4.   I am unable to determine any logical basis for Mr. Francis' statement that "many thousands of new car dealers through the country are greatly disturbed and are vehement in their demand that the manufacturers discontinue these very detrimental practices." If there is such a feeling on the part of dealers, it is certainly not evident to us at Hertz. We are frequently solicited by dealers with whom we have dealt year in and year out for over a decade. As a matter of fact, at some times in the year, we are solicited by dealers with whom we have not previously dealt and who offer prices below that which we have traditionally paid and below that we will normally pay.

      Because of space limitations this letter must be confined basically to a refutation of the points raised by Mr. Francis. But there are, I believe a number of affirmative reasons which should be mentioned at least here for somewhat different handling by manufacturers of fleet, leasing company and governmental purchases than is the case with respect to an individual purchaser. Manufacturers afforded the availability of large scale purchases are in a better position to keep plants open and running which might otherwise be closed or slowed down, with consequent savings of costs which otherwise would be incurred under guaranteed compensation agreements. Mr. Francis is, I'm sure, aware of the possibilities that faced certain manufacturers if they had been unable to compete on the basis of such plans. These manufacturers might now be completely out of the fleet business and perhaps completely out of the automobile business. I suggest that the effect of this kind of reduction of competition would be much more costly to the consumer than anything which he attributes to existing arrangements.

      There are economics of which I am sure every dealer is aware in the treatment of fleets as compared to the individual purchaser. Mr. Francis himself, would I think, be able to supply us with examples of the kind of post-sales care required with respect to the individual to whom he sells a vehicle as compared to that required with respect to the fleet purchaser or leasing company to whom he may sell 10 or more.

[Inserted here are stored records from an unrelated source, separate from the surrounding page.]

/-- The lowest-addressed run of `n` free units: it starts at 0 or where a stored entry ends. -/
def State.lowestRun (s : State) (n : Nat) : Option Nat :=
  (0 :: (s.sched.entries.filter (fun x => x.stored)).map (fun x => x.first + x.units)).foldl (fun b c =>
    if s.runFree c n && (match b with
      | some d => decide (c < d)
      | none => true) then some c else b) none

/-- The size an entry asks for, in units; none where R214 finds it invalid. -/
def State.entrySize (s : State) (m e : Nat) : Option Nat :=
  let z := fld (s.entryWord m e 0) 63 40
  let n := if z = 0 then (s.load64 (s.baseWord m e) + unit64K - 1) / unit64K else z
  if n = 0 ∨ s.cocoonUnits < n then none else some n

/-- Free the units of a stored entry. -/
def State.freeEntry (s : State) (m e : Nat) : State :=
  match s.cocoonEntry m e with
  | some c => if c.stored then s.add F.SCH_COCOON_free c.units else s
  | none => s

/-- An entry's record: as its descriptor counts it. -/
def State.newEntry (s : State) (q : CocoonReq) (stored : Bool) (first : Nat) : CocoonEntry :=
  let w := s.entryWord q.mb q.entry 0
  let old := s.cocoonEntry q.mb q.entry
  { mb := q.mb, entry := q.entry, stored := stored, first := first, units := q.units, keep := q.keep,
    readersLeft := (old.map (fun c => c.readersLeft)).getD (fld w 38 28),
    readStarted := (old.map (fun c => c.readStarted)).getD false, writersLeft := fld w 27 17, order := s.sched.order,
    wasStored := stored && !q.backward, backward := q.backward }

def State.putEntry (s : State) (c : CocoonEntry) : State :=
  let es := s.sched.entries.filter (fun x => !(x.mb == c.mb && x.entry == c.entry)) ++ [c]
  { s with sched := { s.sched with entries := es, order := s.sched.order + 1 } }

/-- Grant a request at a run (R214). -/
def State.grantAt (s : State) (q : CocoonReq) (first : Nat) : State :=
  let s := (s.putEntry (s.newEntry q true first)).wr F.SCH_COCOON_free (s.rd F.SCH_COCOON_free - q.units)
  let s := if q.keep && !q.backward then s.setResv q.mb (s.resvOf q.mb - min q.units (s.resvOf q.mb)) else s
  s.store64 (s.baseWord q.mb q.entry) (s.regionBase 6 + first * unit64K)

/-- The grant of R214, when a run exists and the space rule holds. -/
def State.tryGrant (s : State) (q : CocoonReq) : Option State :=
  let room := if q.keep && !q.backward then s.resvOf q.mb + s.unreserved else s.unreserved
  if q.units ≤ room then (s.lowestRun q.units).map (s.grantAt q) else none

/-- A RECOMPUTE request that cannot be granted: the entry is not stored (R215, step 1). -/
def State.notStored (s : State) (q : CocoonReq) : State :=
  ((s.putEntry (s.newEntry q false 0)).addSat F.SCH_COCOON_EVENTS_not_stored 1).store64 (s.baseWord q.mb q.entry) 0
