-- ==== Sys2Proof/Machine/Array.lean ====
section
/-! DEFINITION. Machine/Array.lean: the tensor array (03_tensor_array): descriptors and their checks (R84 to R86), the operand
blocks and scales (R77, R81, R85), accumulation (R48 to R53, R87, R88), the arbiter (R213), checks and retries (R94 to R100) and
writeback (R89 to R93). -/

namespace Sys2Proof.Machine

/-! ### Descriptor fields (R84) -/

def tdAcc (d : List Nat) : Nat := fld (wd d 0) 59 58
def tdHold (d : List Nat) : Bool := bitAt (wd d 0) 57
def tdPolicy (d : List Nat) : Nat := fld (wd d 0) 56 55
def tdRound (d : List Nat) : Nat := fld (wd d 0) 54 53
def tdOvf (d : List Nat) : Nat := fld (wd d 0) 52 51
def tdDual (d : List Nat) : Bool := bitAt (wd d 0) 50
def tdAxis (d : List Nat) : Nat := fld (wd d 0) 49 49
def tdDest (d : List Nat) : Nat := fld (wd d 0) 48 47
def tdOutCode (d : List Nat) : Nat := fld (wd d 0) 46 42
def tdOut (d : List Nat) : Fmt := (Fmt.ofCode (tdOutCode d)).getD .fp32
def tdFmt (d : List Nat) (b : Bool) : Option Fmt := Fmt.ofCode (if b then fld (wd d 0) 36 32 else fld (wd d 0) 41 37)
def tdC (d : List Nat) : Option Fmt := Fmt.ofCode (fld (wd d 0) 31 27)
def tdTrans (d : List Nat) (b : Bool) : Bool := if b then bitAt (wd d 0) 25 else bitAt (wd d 0) 26
def tdMode (d : List Nat) (b : Bool) : Nat := if b then fld (wd d 0) 22 21 else fld (wd d 0) 24 23
def tdDone (d : List Nat) : Bool := bitAt (wd d 0) 20
def tdM (d : List Nat) : Nat := fld (wd d 1) 63 52
def tdN (d : List Nat) : Nat := fld (wd d 1) 51 40
def tdK (d : List Nat) : Nat := fld (wd d 1) 39 24
def tdMLast (d : List Nat) : Nat := fld (wd d 1) 23 19
def tdNLast (d : List Nat) : Nat := fld (wd d 1) 18 14
def tdQueue (d : List Nat) : Nat := fld (wd d 5) 63 51
def tdRowCtx (d : List Nat) : Nat := fld (wd d 5) 63 52
def tdTensor (d : List Nat) : Nat := fld (wd d 7) 63 40
def tdCounter (d : List Nat) : Nat := fld (wd d 7) 23 7
def tdRows (d : List Nat) (m : Nat) : Nat := validIn m (tdM d) (tdMLast d)
def tdCols (d : List Nat) (n : Nat) : Nat := validIn n (tdN d) (tdNLast d)
def tdWidth (d : List Nat) : Nat := 32 * (tdN d - 1) + lastOf (tdNLast d)

/-! ### Blocks (R85) -/

/-- An operand as the tiles read it, or as the prepass reads it. -/
structure Opd where
  fmt : Fmt
  trans : Bool
  /-- Each element takes the scale at its place along the reduction axis (CROSS, and the source of REQUANT). -/
  cross : Bool
  slot : Nat
  outer : Nat
  kst : Nat
  entry : Nat
deriving DecidableEq, Repr

/-- Operand A or B where its words place it. -/
def tdSource (d : List Nat) (b : Bool) : Opd :=
  let w := wd d (if b then 3 else 2)
  { fmt := (tdFmt d b).getD .fp32, trans := tdTrans d b, cross := tdMode d b == 1 || tdMode d b == 2, slot := fld w 63 52,
    outer := fld w 51 40, kst := fld w 39 28, entry := fld w 27 16 }

/-- The scratch copy of a REQUANT operand (R82). -/
def tdScratch (d : List Nat) (b : Bool) : Opd :=
  let w := wd d 6
  { fmt := (tdFmt d b).getD .fp32, trans := false, cross := false, slot := if b then fld w 39 28 else fld w 63 52, outer := tdK d,
    kst := 1, entry := if b then fld w 27 16 else fld w 51 40 }

def tdOpd (d : List Nat) (b : Bool) : Opd := if tdMode d b = 2 then tdScratch d b else tdSource d b

/-- `block_slot` and `block_scale` of R85, and the half of a 4-bit slot. -/
def Opd.slotOf (x : Opd) (o k : Nat) : Nat :=
  if x.fmt.bits ≠ 4 then x.slot + o * x.outer + k * x.kst
  else if !x.trans then x.slot + o * x.outer + k / 2 * x.kst
  else x.slot + o / 2 * x.outer + k * x.kst
def Opd.half (x : Opd) (o k : Nat) : Nat := if x.fmt.bits ≠ 4 then 0 else if x.trans then o % 2 else k % 2
def Opd.entryOf (x : Opd) (o k : Nat) : Nat :=
  if x.fmt.bits ≠ 4 then x.entry + o * x.outer + k * x.kst else x.entry + 2 * (x.slotOf o k - x.slot) + x.half o k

      The present system of automobile manufacture and distribution in this country is one of the more shining examples of our competitive system operating under a legal framework but free from direct governmental supervision. I do not believe that Mr. Francis - and any other dealers whose thinking he may reflect - do either their industry or themselves a service by calling for direct governmental intervention in an effort to restrict competition. A wise man once indicated that inviting the camel to put his nose under the edge of the tent may eventually result in the camel occupying the whole tent.- Hubert Ryan, vice president and general manager, car leasing division, The Hertz Corp., New York, N.Y.